→ **DATA RECORDS**

──────

@[simp] theorem handWalk_alarm (u : Fin 32) (c : WalkClass) (cd : Fin 64) : (s.handWalk u c).alarm cd = s.alarm cd := by simp [alarm]

@[simp] theorem handWalk_groups (u : Fin 32) (c : WalkClass) :
    (s.handWalk u c).groups = s.groups := by
  unfold handWalk
  split <;> simp

@[simp] theorem handWalk_group (u : Fin 32) (c : WalkClass) (gr : Nat) : (s.handWalk u c).group gr = s.group gr := by simp [group]

@[simp] theorem handWalk_store (u : Fin 32) (c : WalkClass) :
    (s.handWalk u c).store = s.store := by
  unfold handWalk
  split <;> simp

@[simp] theorem handWalk_port (u : Fin 32) (c : WalkClass) :
    (s.handWalk u c).port = s.port := by
  unfold handWalk
  split <;> simp

@[simp] theorem handWalk_area (u : Fin 32) (c : WalkClass) :
    (s.handWalk u c).area = s.area := by
  unfold handWalk
  split <;> simp

@[simp] theorem handWalk_openCount (u : Fin 32) (c : WalkClass) :
    (s.handWalk u c).openCount = s.openCount := by
  unfold handWalk
  split <;> simp

@[simp] theorem handWalk_pending (u : Fin 32) (c : WalkClass) :
    (s.handWalk u c).pending = s.pending := by
  unfold handWalk
  split <;> simp

@[simp] theorem handChange_settings (u : Fin 32) (p n : UplinkState) :
    (s.handChange u p n).control.settings = s.control.settings := by
  unfold handChange
  (repeat' split) <;> simp

@[simp] theorem handChange_now (u : Fin 32) (p n : UplinkState) : (s.handChange u p n).control.now = s.control.now :=
  now_of_settings (by simp)

@[simp] theorem handChange_runState (u : Fin 32) (p n : UplinkState) : (s.handChange u p n).control.runState = s.control.runState :=
  runState_of_settings (by simp)

@[simp] theorem handChange_monitor (u : Fin 32) (p n : UplinkState) :
    (s.handChange u p n).monitor = s.monitor := by
  unfold handChange
  (repeat' split) <;> simp

@[simp] theorem handChange_uplink (u : Fin 32) (p n : UplinkState) (v : Fin 32) : (s.handChange u p n).uplink v = s.uplink v := by simp [uplink]

@[simp] theorem handChange_conduits (u : Fin 32) (p n : UplinkState) :
    (s.handChange u p n).conduits = s.conduits := by
  unfold handChange
  (repeat' split) <;> simp

@[simp] theorem handChange_alarm (u : Fin 32) (p n : UplinkState) (cd : Fin 64) : (s.handChange u p n).alarm cd = s.alarm cd := by simp [alarm]

@[simp] theorem handChange_groups (u : Fin 32) (p n : UplinkState) :
    (s.handChange u p n).groups = s.groups := by
  unfold handChange
  (repeat' split) <;> simp

@[simp] theorem handChange_group (u : Fin 32) (p n : UplinkState) (gr : Nat) : (s.handChange u p n).group gr = s.group gr := by simp [group]

@[simp] theorem handChange_store (u : Fin 32) (p n : UplinkState) :
    (s.handChange u p n).store = s.store := by
  unfold handChange
  (repeat' split) <;> simp

@[simp] theorem handChange_port (u : Fin 32) (p n : UplinkState) :
    (s.handChange u p n).port = s.port := by
  unfold handChange
  (repeat' split) <;> simp

@[simp] theorem handChange_area (u : Fin 32) (p n : UplinkState) :
    (s.handChange u p n).area = s.area := by
  unfold handChange
  (repeat' split) <;> simp

@[simp] theorem handChange_openCount (u : Fin 32) (p n : UplinkState) :
    (s.handChange u p n).openCount = s.openCount := by
  unfold handChange
  (repeat' split) <;> simp

@[simp] theorem handChange_pending (u : Fin 32) (p n : UplinkState) :
    (s.handChange u p n).pending = s.pending := by
  unfold handChange
  (repeat' split) <;> simp

@[simp] theorem changeState_settings (u : Fin 32) (n : UplinkState) (c : Option DarkCause) :
    (s.changeState u n c).control.settings = s.control.settings := by
  unfold changeState
  simp

@[simp] theorem changeState_now (u : Fin 32) (n : UplinkState) (c : Option DarkCause) : (s.changeState u n c).control.now = s.control.now :=
  now_of_settings (by simp)

@[simp] theorem changeState_runState (u : Fin 32) (n : UplinkState) (c : Option DarkCause) : (s.changeState u n c).control.runState = s.control.runState :=
  runState_of_settings (by simp)

@[simp] theorem changeState_lines (u : Fin 32) (n : UplinkState) (c : Option DarkCause) :
    (s.changeState u n c).monitor.lines = s.monitor.lines := by
  unfold changeState
  simp

@[simp] theorem changeState_conduits (u : Fin 32) (n : UplinkState) (c : Option DarkCause) :
    (s.changeState u n c).conduits = s.conduits := by
  unfold changeState
  simp

@[simp] theorem changeState_alarm (u : Fin 32) (n : UplinkState) (c : Option DarkCause) (cd : Fin 64) : (s.changeState u n c).alarm cd = s.alarm cd := by simp [alarm]

@[simp] theorem changeState_store (u : Fin 32) (n : UplinkState) (c : Option DarkCause) :
    (s.changeState u n c).store = s.store := by
  unfold changeState
  simp

@[simp] theorem changeState_port (u : Fin 32) (n : UplinkState) (c : Option DarkCause) :
    (s.changeState u n c).port = s.port := by
  unfold changeState
  simp

@[simp] theorem changeState_plan (u : Fin 32) (n : UplinkState) (c : Option DarkCause) :
    (s.changeState u n c).area.plan = s.area.plan := by
  unfold changeState
  simp

@[simp] theorem changeState_layout (u : Fin 32) (n : UplinkState) (c : Option DarkCause) :
    (s.changeState u n c).area.layout = s.area.layout := by
  unfold changeState
  simp

@[simp] theorem changeState_groupRows (u : Fin 32) (n : UplinkState) (c : Option DarkCause) :
    (s.changeState u n c).area.groupRows = s.area.groupRows := by
  unfold changeState
  simp

@[simp] theorem changeState_openCount (u : Fin 32) (n : UplinkState) (c : Option DarkCause) :
    (s.changeState u n c).openCount = s.openCount := by
  unfold changeState
  simp

@[simp] theorem changeState_pending (u : Fin 32) (n : UplinkState) (c : Option DarkCause) :
    (s.changeState u n c).pending = s.pending := by
  unfold changeState
  simp

@[simp] theorem ageFlaps_control (u : Fin 32) :
    (s.ageFlaps u).control = s.control := by
  unfold ageFlaps
  simp

@[simp] theorem ageFlaps_lines (u : Fin 32) :
    (s.ageFlaps u).monitor.lines = s.monitor.lines := by
  unfold ageFlaps
  simp

@[simp] theorem ageFlaps_conduits (u : Fin 32) :
    (s.ageFlaps u).conduits = s.conduits := by
  unfold ageFlaps
  simp

@[simp] theorem ageFlaps_alarm (u : Fin 32) (cd : Fin 64) : (s.ageFlaps u).alarm cd = s.alarm cd := by simp [alarm]

@[simp] theorem ageFlaps_groups (u : Fin 32) :
    (s.ageFlaps u).groups = s.groups := by
  unfold ageFlaps
  simp

@[simp] theorem ageFlaps_group (u : Fin 32) (gr : Nat) : (s.ageFlaps u).group gr = s.group gr := by simp [group]

@[simp] theorem ageFlaps_store (u : Fin 32) :
    (s.ageFlaps u).store = s.store := by
  unfold ageFlaps
  simp

@[simp] theorem ageFlaps_port (u : Fin 32) :
    (s.ageFlaps u).port = s.port := by
  unfold ageFlaps
  simp

@[simp] theorem ageFlaps_engine (u : Fin 32) :
    (s.ageFlaps u).engine = s.engine := by
  unfold ageFlaps
  simp

@[simp] theorem ageFlaps_area (u : Fin 32) :
    (s.ageFlaps u).area = s.area := by
  unfold ageFlaps
  simp

@[simp] theorem ageFlaps_openCount (u : Fin 32) :
    (s.ageFlaps u).openCount = s.openCount := by
  unfold ageFlaps
  simp

@[simp] theorem ageFlaps_pending (u : Fin 32) :
    (s.ageFlaps u).pending = s.pending := by
  unfold ageFlaps
  simp

@[simp] theorem recordFlap_settings (u : Fin 32) :
    (s.recordFlap u).control.settings = s.control.settings := by
  unfold recordFlap
  dsimp only
  (repeat' split) <;> simp

@[simp] theorem recordFlap_now (u : Fin 32) : (s.recordFlap u).control.now = s.control.now :=
  now_of_settings (by simp)

@[simp] theorem recordFlap_runState (u : Fin 32) : (s.recordFlap u).control.runState = s.control.runState :=
  runState_of_settings (by simp)

@[simp] theorem recordFlap_lines (u : Fin 32) :
    (s.recordFlap u).monitor.lines = s.monitor.lines := by
  unfold recordFlap
  dsimp only
  (repeat' split) <;> simp

@[simp] theorem recordFlap_conduits (u : Fin 32) :
    (s.recordFlap u).conduits = s.conduits := by
  unfold recordFlap
  dsimp only
  (repeat' split) <;> simp

@[simp] theorem recordFlap_alarm (u : Fin 32) (cd : Fin 64) : (s.recordFlap u).alarm cd = s.alarm cd := by simp [alarm]

@[simp] theorem recordFlap_store (u : Fin 32) :
    (s.recordFlap u).store = s.store := by
  unfold recordFlap
  dsimp only
  (repeat' split) <;> simp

──────

→ **REQUIRED WORK**
Above is a listing; print exactly its lines from the one with "theorem recordFlap_lines (u" through the one with "(s.recordFlap u).conduits = s.conduits", and no other lines.

→ **ANSWER BOX**
@[simp] theorem recordFlap_lines (u : Fin 32) :
    (s.recordFlap u).monitor.lines = s.monitor.lines := by
  unfold recordFlap
  dsimp only
  (repeat' split) <;> simp

@[simp] theorem recordFlap_conduits (u : Fin 32) :
    (s.recordFlap u).conduits = s.conduits := by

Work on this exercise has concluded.